You can get a general price for all these at Universal Cycles
Universal Cycles - The Largest Selection of Road and Mountain Bike Parts


----------



## zeppman (May 11, 2007)

mtnbiker72- thanks! big help!

Quick question. I thought I just read that the BB was 73 x 113, will the one you suggested fit? 73mm x 110mm.

Or better yet, if you have the time, can you describe to me how you came to this conclusion? Obviously you have to match the BB to the frame, and the cranks to the BB...

Edit: More questions, (I'm pretty excited this is actually going to be doable!) Will any 7 speed shifters work? Can I go with something besides gripshift? What do I use for the front derailluer shifter? 

Besides your normal allen wrenches, adjustable wrench and other regular tools, I do not have the special tools need for the bottom bracket. How do I find out which specific tool I need to remove that? 

I should also replace the free bearings in the hubs. When I overhauled those about a year ago there were definetly some flat spots on the ball bearings. Where can I find those? Would you recommend new cones? 

Again, thank you so much! I'm excited for this project now.


----------



## mtnbiker72 (Jan 22, 2007)

-the crankset I recommended can use 110-113...I prefer a narrower chainline and since the frame is steel and not large diameter aluminum tubes the 110 should work fine.
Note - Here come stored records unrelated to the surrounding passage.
/-- What the head of the transmit queue is doing (R131): waiting for a quiet line, being sent, backing off until a tick
(R134), or, on P, pausing until a tick before its second attempt (R136). -/
inductive TxPhase where
  | wait
  | sending
  | backoff (till : Nat)
  | pause (till : Nat)
deriving DecidableEq, Repr, Inhabited

/-- A telegram in receive assembly (R126): whether it holds a buffer, and the tick it began. -/
structure Assembly where
  hasBuffer : Bool
  start : Nat
deriving DecidableEq, Repr, Inhabited

/-- The port counters (R140), in the order of its table. -/
structure PortCounters where
  rxGood : Nat := 0
  parity : Nat := 0
  framing : Nat := 0
  length : Nat := 0
  check : Nat := 0
  noBuffer : Nat := 0
  badAddress : Nat := 0
  breaks : Nat := 0
  flushed : Nat := 0
  queueFull : Nat := 0
  txSent : Nat := 0
  collision : Nat := 0
  excessCollision : Nat := 0
  lateCollision : Nat := 0
  txFail : Nat := 0
deriving DecidableEq, Repr, Inhabited

/-- One segment port. `attempts` is the head's attempt count k on H and Y (R134) and its mismatches on P (R136). `armed`
says that the line has been idle for 8 ms since the last reset, telegram or transmission, so that a first character may be
taken (R122, R126). -/
structure PortState where
  mode : PortMode := .active
  line : Line := .idle 0
  armed : Bool := false
  asm : Option Assembly := none
  queue : List QItem := []
  phase : TxPhase := .wait
  attempts : Nat := 0
  ctr : PortCounters := {}
deriving DecidableEq, Repr, Inhabited

/-- The buffer pool (R137 to R139). `held` is the pool state HELD; `repeatFrom` is the tick from which the 20 s repeat timer
runs. -/
structure Pool where
  free : Nat := 32
  held : Bool := false
  repeatFrom : Option Nat := none
  genDropped : Nat := 0
  holdEntry : Nat := 0
deriving DecidableEq, Repr, Inhabited

/-! ### Relay unit (chapter 8) -/

/-- The demand part of a node entry (R4). -/
structure DemandPart where
  temp : Int
  setpoint : Option Nat
  batteryLow : Bool
  manual : Bool
  calling : Bool
  frost : Bool
  time : Nat
deriving DecidableEq, Repr, Inhabited

/-- An entry of the node table (R142). -/
structure NodeEntry where
  addr : Nat
  seg : Room
  heard : Nat
  storm : Nat
  holdOffSent : Bool
  part : Option DemandPart
deriving DecidableEq, Repr, Inhabited

/-- The relay counters (R156), in the order of its table. -/
structure RelayCounters where
  learned : Nat := 0
  evicted : Nat := 0
  migrated : Nat := 0
  aged : Nat := 0
  nodeStorm : Nat := 0
  holdOffSent : Nat := 0
  foreignKind : Nat := 0
  unknownKind : Nat := 0
  localDest : Nat := 0
  plantGuard : Nat := 0
  segmentDown : Nat := 0
  bcastDrop : Nat := 0
  relayedH : Nat := 0
  relayedY : Nat := 0
  relayedP : Nat := 0
  relayListFull : Nat := 0
  returned : Nat := 0
deriving DecidableEq, Repr, Inhabited

/-- The relay settings (R156). -/
structure RelaySet where
  ageLimit : Nat
  nodeCap : Nat
  bcastCap : Nat
deriving DecidableEq, Repr, Inhabited

/-- The relay unit. -/
structure Relay where
  set : RelaySet
  nodes : List (Option NodeEntry)
  bcastH : Nat := 0
  bcastY : Nat := 0
  ctr : RelayCounters := {}
deriving DecidableEq, Repr, Inhabited

/-! ### Zone unit (chapter 1) -/

/-- The role of an enrolled address; a ROOM_UNIT carries its zone (R1). -/
inductive Role where
  | roomUnit (zone : Nat)
  | service
  | display
deriving DecidableEq, Repr, Inhabited

/-- An entry of the enrolment map (R1). -/
structure Enrolment where
  addr : Nat
  role : Role
deriving DecidableEq, Repr, Inhabited

/-- Zone class (R2). -/
inductive ZoneClass where
  | unused
  | essential
  | normal
  | low
deriving DecidableEq, Repr, Inhabited

/-- Zone mode (R2). -/
inductive ZoneMode where
  | select
  | group
deriving DecidableEq, Repr, Inhabited

/-- An entry of the zone table (R2). -/
structure ZoneEntry where
  cls : ZoneClass
  mode : ZoneMode
  lead : Option Nat
  setpoint : Nat
  ceiling : Nat
  frost : Nat
  diff : Nat
  duty : Nat
  valve : Option Nat
deriving DecidableEq, Repr, Inhabited

/-- Zone state (R11). -/
inductive ZoneState where
  | unused
  | waiting
  | blind
  | frost
  | calling
  | satisfied
deriving DecidableEq, Repr, Inhabited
But a 113 will work too.

-for procedures and tools needed, I recommend the Park Tools website which has full tutorials
Park Tool Co. » ParkTool Blog

-You can go with the SRAM TRX 7 speed shifters if you want triggers, they will work for both your front and rear derailleur.

-yes you should replace the bearings, and cones if they are pitted. The Park website above can help you determine this. Most LBS will carry loose ball bearings.

Good Luck


----------



## zeppman (May 11, 2007)

One other question:

Can you tell me the details of the fork I would need? Threaded, threadless, and size? I believe I need 1 1/8'', but I'm not sure on threaded vs threadless...


----------



## logbiter (Dec 30, 2003)

Should be a threadless 1 1/8" fork on there. Get one with ~420mm AC length (dimension & tange suspension corrected go for ~$50 new). 
You would probably be fine with a non-suspension corrected fork though (~390mm Axle-CRown), got an old rockshox quadra on there now?

As for the threadless/threaded question check out this page. Post a pic if you're not sure.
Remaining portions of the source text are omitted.